"Let my Damoiselle pardon me. Not I."
"Oh, thou art an old woman, and hast outlived thy youth and its pleasures. No wonder."
"My Damoiselle will find, as life goes on, that the older she grows, the more distasteful that thought becomes to her. That is, unless she should learn to be happy, which may the good God grant!"
I could not help laughing heartily. For a young noble maiden like me, to take lessons of a forlorn old creature like Margot, in the art of being happy, did seem so very ridiculous.
"Ah, my Damoiselle may laugh now," said Marguerite in her quiet way; "but I have told the sober truth."
"Oh dear!" said I. "I think I had better sleep on it.—Margot, art thou not very much pleased at the thought of going to the Holy Land?"

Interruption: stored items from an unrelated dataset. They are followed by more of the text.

-- ==== Sys2Proof/Machine/State.lean ====
section
/-! DEFINITION. The state of the machine (R20), as plain data, and its reset (R40, R250). -/

namespace Sys2Proof.Machine

/-- The fault causes of R221. The spec makes a fault a terminal value of RUN with every other field recorded (R224), so
`raiseFault` answers the NEXT state with RUN = Fault(cause); no step answers `Outcome.fault` (log 10), and each cause
is safe: it is the spec's own outcome. -/
inductive Fault where
  /-- Code 3. Raised by 00EE on the empty stack (R108). -/
  | stackUnderflow
  /-- Code 4. Raised by 2NNN when the stack is bounded and full (R106). -/
  | stackOverflow
  /-- Code 5. Raised by the fetch at PC = 4095 (R56, R100). -/
  | fetchOutOfRange
  /-- Code 6. Raised by DXYN, FX33, FX55, FX65 when their range leaves memory (R56). -/
  | memOutOfRange
  deriving DecidableEq, Repr

/-- Why the model gives no meaning. -/
inductive Refusal where
  /-- Raised by an arm of `exec` that has no meaning yet; no arm does. Safe: the model stops. -/
  | notModelled (mnemonic : String)
  /-- Raised by `loadRom` for a ROM longer than 3584 bytes (R256). Safe: the launch has no meaning. -/
  | romTooLarge
  deriving DecidableEq, Repr

/-- The halt causes of R34 and R221. -/
inductive HaltCause where
  /-- Code 1: the halt check (R101). -/
  | pcExhausted
  /-- Code 2: a host quit (R226). -/
  | quit
  deriving DecidableEq, Repr

/-- RUN, the run state of the engine (R34). -/
inductive RunState where
  /-- Code 0: the next engine step fetches at PC. -/
  | running
  /-- Code 1: FX0A waits for a key; `latch` is the key whose key-down has been seen. -/
  | awaitingKey (x : RegIdx) (latch : Option KeyCode)
  /-- Code 2: terminal. -/
  | halted (cause : HaltCause)
  /-- Code 3: terminal. -/
  | fault (cause : Fault)
  deriving DecidableEq, Repr

/-- The kinds of a log event (R233). -/
inductive LogKind where
  | legacyCall
  | unrecognised
  deriving DecidableEq, Repr

/-- The output events (R233). -/
inductive OutputEvent where
  /-- Rendering: `clear()`. -/
  | clear
  /-- Rendering: `set_pixel(x, y, on)`. -/
  | setPixel (x : Fin 64) (y : Fin 32) (on : Bool)
  /-- Rendering: `present()`. -/
  | present
  /-- Audio: `play_loop()`. -/
  | playLoop
  /-- Audio: `stop()`. -/
  | stop
  /-- Diagnostics (R239). -/
  | log (kind : LogKind) (pc op : Word)
  deriving DecidableEq, Repr

/-- The atomic transitions a run is made of (R10, R229, R265). -/
inductive Transition where
  /-- The engine (R100). -/
  | engineStep
  /-- The timer scheduler (R208). -/
  | timerTick
  /-- The host presses a key (R211). -/
  | keyDown (k : KeyCode)
  /-- The host releases a key (R212). -/
  | keyUp (k : KeyCode)
  /-- The host quits (R226). -/
  | quit
  deriving DecidableEq, Repr

/-- The state: the fields of R20, the configuration of R7 (log 1), and three fields of the model's own, `draws`
(log 6), `schedule` (log 7) and `trace` (log 9). -/
structure State where
  /-- V0 to VF (R21). -/
  v        : Vector Byte 16
  /-- I (R23). -/
  i        : Word
  /-- PC (R24). -/
  pc       : Word
  /-- STACK, the last entry on top (R26). -/
  stack    : List Word
  /-- DT (R27). -/
  dt       : Byte
  /-- ST (R28). -/
  st       : Byte
  /-- SND (R29). -/
  snd      : Bool
  /-- MEM (R30). -/
  mem      : Memory
  /-- FB (R32). -/
  fb       : Framebuffer
  /-- KEYS: bit k = key k is held (R33). -/
  keys     : BitVec 16
  /-- RUN (R34). -/
  run      : RunState
  /-- SKIP (R35). -/
  skip     : Bool
  /-- ROM_SIZE (R36). -/
  romSize  : Nat
  /-- The configuration of the instance, fixed at construction (R7, R38). -/
  config   : Config
  /-- The model's own: how many draws CXNN has made. -/
  draws    : Nat
  /-- The model's own: the transitions the environment makes next. -/
  schedule : List Transition
  /-- The model's own: the output events so far, the oldest first. -/
  trace    : List OutputEvent
  deriving DecidableEq, Repr

/-- The machine right after construction with the default configuration, no key held and no ROM loaded
(R40, R250). -/
def State.reset : State where
  v := Vector.replicate 16 0
  i := 0x200
  pc := 0x200
  stack := []
  dt := 0
  st := 0
  snd := false
  mem := []
  fb := blankScreen
  keys := 0
  run := .running
  skip := false
  romSize := 0
  config := defaultConfig
  draws := 0
  schedule := []
  trace := []

end Sys2Proof.Machine
end

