-- ==== Sys2Proof/Laws/State.lean ====
section
/-! SUPPORT. One lemma per field per update of State, each true by rfl, and the reads of a register and of memory
after each update. -/

namespace Sys2Proof.Machine

variable (s : State)

/-! ### setReg -/

@[simp] theorem setReg_v (x : RegIdx) (b : Byte) : (s.setReg x b).v = s.v.set x.val b := rfl
@[simp] theorem setReg_i (x : RegIdx) (b : Byte) : (s.setReg x b).i = s.i := rfl
@[simp] theorem setReg_pc (x : RegIdx) (b : Byte) : (s.setReg x b).pc = s.pc := rfl
@[simp] theorem setReg_stack (x : RegIdx) (b : Byte) : (s.setReg x b).stack = s.stack := rfl
@[simp] theorem setReg_dt (x : RegIdx) (b : Byte) : (s.setReg x b).dt = s.dt := rfl
@[simp] theorem setReg_st (x : RegIdx) (b : Byte) : (s.setReg x b).st = s.st := rfl
@[simp] theorem setReg_snd (x : RegIdx) (b : Byte) : (s.setReg x b).snd = s.snd := rfl
@[simp] theorem setReg_mem (x : RegIdx) (b : Byte) : (s.setReg x b).mem = s.mem := rfl
@[simp] theorem setReg_fb (x : RegIdx) (b : Byte) : (s.setReg x b).fb = s.fb := rfl
@[simp] theorem setReg_keys (x : RegIdx) (b : Byte) : (s.setReg x b).keys = s.keys := rfl
@[simp] theorem setReg_run (x : RegIdx) (b : Byte) : (s.setReg x b).run = s.run := rfl
@[simp] theorem setReg_skip (x : RegIdx) (b : Byte) : (s.setReg x b).skip = s.skip := rfl
@[simp] theorem setReg_romSize (x : RegIdx) (b : Byte) : (s.setReg x b).romSize = s.romSize := rfl
@[simp] theorem setReg_config (x : RegIdx) (b : Byte) : (s.setReg x b).config = s.config := rfl
@[simp] theorem setReg_draws (x : RegIdx) (b : Byte) : (s.setReg x b).draws = s.draws := rfl
@[simp] theorem setReg_schedule (x : RegIdx) (b : Byte) : (s.setReg x b).schedule = s.schedule := rfl
@[simp] theorem setReg_trace (x : RegIdx) (b : Byte) : (s.setReg x b).trace = s.trace := rfl
@[simp] theorem setReg_readByte (x : RegIdx) (b : Byte) (n : Nat) : (s.setReg x b).readByte n = s.readByte n := rfl

/-! ### setRegs -/

@[simp] theorem setRegs_v (a : Vector Byte 16) : (s.setRegs a).v = a := rfl
@[simp] theorem setRegs_i (a : Vector Byte 16) : (s.setRegs a).i = s.i := rfl
@[simp] theorem setRegs_pc (a : Vector Byte 16) : (s.setRegs a).pc = s.pc := rfl
@[simp] theorem setRegs_stack (a : Vector Byte 16) : (s.setRegs a).stack = s.stack := rfl
@[simp] theorem setRegs_dt (a : Vector Byte 16) : (s.setRegs a).dt = s.dt := rfl
@[simp] theorem setRegs_st (a : Vector Byte 16) : (s.setRegs a).st = s.st := rfl
@[simp] theorem setRegs_snd (a : Vector Byte 16) : (s.setRegs a).snd = s.snd := rfl
@[simp] theorem setRegs_mem (a : Vector Byte 16) : (s.setRegs a).mem = s.mem := rfl
@[simp] theorem setRegs_fb (a : Vector Byte 16) : (s.setRegs a).fb = s.fb := rfl
@[simp] theorem setRegs_keys (a : Vector Byte 16) : (s.setRegs a).keys = s.keys := rfl
@[simp] theorem setRegs_run (a : Vector Byte 16) : (s.setRegs a).run = s.run := rfl
@[simp] theorem setRegs_skip (a : Vector Byte 16) : (s.setRegs a).skip = s.skip := rfl
@[simp] theorem setRegs_romSize (a : Vector Byte 16) : (s.setRegs a).romSize = s.romSize := rfl
@[simp] theorem setRegs_config (a : Vector Byte 16) : (s.setRegs a).config = s.config := rfl
@[simp] theorem setRegs_draws (a : Vector Byte 16) : (s.setRegs a).draws = s.draws := rfl
@[simp] theorem setRegs_schedule (a : Vector Byte 16) : (s.setRegs a).schedule = s.schedule := rfl
@[simp] theorem setRegs_trace (a : Vector Byte 16) : (s.setRegs a).trace = s.trace := rfl
@[simp] theorem setRegs_readByte (a : Vector Byte 16) (n : Nat) : (s.setRegs a).readByte n = s.readByte n := rfl
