theorem Executing.clearFlagForLogic {s : State} (h : Executing s) : Executing (clearFlagForLogic s) := by
  unfold Machine.clearFlagForLogic
  split
  · exact h.congr
  · exact h

theorem Executing.inv_of_logicOp {s t : State} (h : Executing s) {f : Byte → Byte → Byte} {x y : RegIdx}
    (ht : logicOp f x y s = .next t) : t.Inv :=
  h.clearFlagForLogic.congr.inv_of_advance ht

theorem Executing.finishDraw {s : State} (h : Executing s) (d : Draw) : Executing (finishDraw d s) := h.congr

theorem Executing.load {s : State} (h : Executing s) (v : Vector Byte 16) (i : Word) :
    Executing ((s.setRegs v).setI i) := h.congr

/-- A store of `n > 0` bytes from I on whose range is in memory (R57). -/
theorem Executing.storeBytes_dataAddress {s : State} (h : Executing s) {bs : List Byte} {n : Nat} (hn : bs.length = n)
    (hpos : 0 < n) (hin : inMemory (dataAddress s) n = true) :
    Executing (s.storeBytes (dataAddress s) bs) := by
  refine h.storeBytes ?_
  have := (inMemory_iff _ _).mp hin
  omega

/-! ### Control flow (R25, R26) -/

theorem toNat_addressOf (nnn : BitVec 12) : (addressOf nnn).toNat = nnn.toNat :=
  BitVec.toNat_setWidth_of_le (by decide)

theorem toNat_addressOf_le (nnn : BitVec 12) : (addressOf nnn).toNat ≤ 0x10FE := by
  have := nnn.isLt
  rw [toNat_addressOf]
  omega

theorem toNat_jumpTarget_le (s : State) (nnn : BitVec 12) : (jumpTarget s nnn).toNat ≤ 0x10FE := by
  have hb := (s.reg (jumpRegister s.config nnn)).isLt
  have hn := nnn.isLt
  rw [jumpTarget, BitVec.toNat_add, toNat_addressOf, BitVec.toNat_setWidth_of_le (by decide)]
  omega

/-- What 00EE can do (R108). -/
theorem execRet_cases (s : State) :
    (s.stack = [] ∧ execRet s = raiseFault .stackUnderflow s) ∨
    (∃ top, s.stack.getLast? = some top ∧ execRet s = .next ((s.setStack s.stack.dropLast).setPc top)) := by
  cases hs : s.stack.getLast? with
  | none => exact .inl ⟨List.getLast?_eq_none_iff.mp hs, by simp [execRet, hs]⟩
  | some top => exact .inr ⟨top, rfl, by simp [execRet, hs]⟩

/-- What 2NNN can do (R106). -/
theorem execCall_cases (nnn : BitVec 12) (s : State) :
    (stackFull s = true ∧ execCall nnn s = raiseFault .stackOverflow s) ∨
    (stackFull s = false ∧ execCall nnn s = .next ((push (s.pc + 2) s).setPc (addressOf nnn))) := by
  cases hfull : stackFull s <;> simp [execCall, hfull]

/-- The return address is on the stack, so it is at most 4097 (R25). -/
theorem Executing.inv_of_execRet {s t : State} (h : Executing s) (ht : execRet s = .next t) : t.Inv := by
  rcases execRet_cases s with ⟨-, he⟩ | ⟨top, htop, he⟩
  · exact h.inv.raiseFault (he.symm.trans ht)
  · have hle : top.toNat ≤ 4097 := h.inv.stack top (List.mem_of_getLast? htop)
    have hpopped : Executing (s.setStack s.stack.dropLast) := by
      refine h.setStack (fun a ha => h.inv.stack a (List.dropLast_subset _ ha)) fun d hd => ?_
      have hdepth := h.inv.depth d hd
      rw [List.length_dropLast]
      omega
    exact hpopped.inv_of_setPc (by omega) (he.symm.trans ht)

theorem length_lt_of_stackFull_eq_false {s : State} (h : s.Inv) (hfull : stackFull s = false) {d : Nat}
    (hd : s.config.stackDepth = some d) : s.stack.length < d := by
  have hle := h.depth d hd
  have hne : s.stack.length ≠ d := by simpa [stackFull, hd] using hfull
  omega

/-- The return address pushed is PC + 2, and a full stack is not pushed to (R26, R106). -/
theorem Executing.inv_of_execCall {s t : State} (h : Executing s) {nnn : BitVec 12} (ht : execCall nnn s = .next t) :
    t.Inv := by
  rcases execCall_cases nnn s with ⟨-, he⟩ | ⟨hfull, he⟩
  · exact h.inv.raiseFault (he.symm.trans ht)
  · have hpushed : Executing (push (s.pc + 2) s) := by
      refine h.setStack (fun a ha => ?_) fun d hd => ?_
      · rcases List.mem_append.mp ha with hold | hnew
        · exact h.inv.stack a hold
        · have hpc := h.pc
          obtain rfl := List.mem_singleton.mp hnew
          bv_omega
      · simpa using length_lt_of_stackFull_eq_false h.inv hfull hd
    exact hpushed.inv_of_setPc (toNat_addressOf_le nnn) (he.symm.trans ht)

/-- Every instruction keeps the invariant at its own word. Those with no case of their own update fields the invariant
does not read and advance PC. -/
theorem Executing.inv_of_exec {s t : State} (h : Executing s) {i : Instr} (hfetch : fetchWord s = some (encode i))
    (ht : exec i s = .next t) : t.Inv := by
  cases i with
  | ret => exact h.inv_of_execRet ht
  | call => exact h.inv_of_execCall ht
  | jp nnn => exact h.inv_of_setPc (toNat_addressOf_le nnn) ht
  | jpV0 nnn => exact h.inv_of_setPc (toNat_jumpTarget_le s nnn) ht
  | seImm | sneImm | seReg | sneReg | skp | sknp => exact h.inv_of_skipOn ht
  | orReg | andReg | xorReg => exact h.inv_of_logicOp ht
  | ldVxK x => exact Host.Outcome.next.inj ht ▸ h.inv.setRun_awaitingKey hfetch nofun
  | drw => exact h.inv_of_withRange (fun _ => (h.finishDraw _).advance) ht
  | ldVxMem => exact h.inv_of_withRange (fun _ => (h.load _ _).advance) ht
  | ldB =>
    refine h.inv_of_withRange (fun hin => ?_) ht
    exact (h.storeBytes_dataAddress (length_bcdDigits _) (by decide) hin).advance
  | ldMemVx x =>
    refine h.inv_of_withRange (fun hin => ?_) ht
    exact (h.storeBytes_dataAddress (length_firstRegs s x) (Nat.succ_pos _) hin).congr.advance
  | _ => exact h.congr.inv_of_advance ht

/-! ### The agents -/

theorem inv_of_engineStep {s t : State} (h : s.Inv) (ht : engineStep s = .next t) : t.Inv := by
  rcases engineStep_cases s with ⟨-, he⟩ | ⟨-, -, he⟩ | ⟨-, -, -, he⟩ | ⟨w, hrun, -, hfetch, he⟩
  · exact Host.Outcome.next.inj (he.symm.trans ht) ▸ h
  · exact Host.Outcome.next.inj (he.symm.trans ht) ▸ h.setRun nofun
  · exact h.raiseFault (he.symm.trans ht)
  · have hexec : Executing s := ⟨h, hrun, pc_le_of_fetchWord hfetch⟩
    exact hexec.inv_of_exec (i := decodeWord w) (by rw [encode_decodeWord, hfetch]) (he.symm.trans ht)

theorem inv_timerTick {s : State} (h : s.Inv) : (timerTick s).Inv := by
  cases ha : s.active with
  | true =>
    rw [timerTick_active s ha]
    exact h.congr
  | false =>
    rw [timerTick_terminal s ha]
    exact h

"Ah, yes, my Damoiselle, very much. I would dearly like to behold the earth which the feet of the blessed Lord have trodden,—the lake on which He walked, and the hill from which He went up. Ah! 'He shall so come'—'this same Jesus'!"
I looked at her in astonishment. The worn old face and sunken eyes seemed alight with some hidden rapture. I could not understand her.
"And the Holy Sepulchre!" I said; for that is holiest of all the holy places, as everybody knows.
"Well, I should not so much care to see that," answered Marguerite, to my surprise. "'He is not there; He is risen.' If a dear friend of mine had gone on a journey, I should not make a pet of the saddle on which he rode away. I should rather want not to see it, for it would always remind me that he was gone."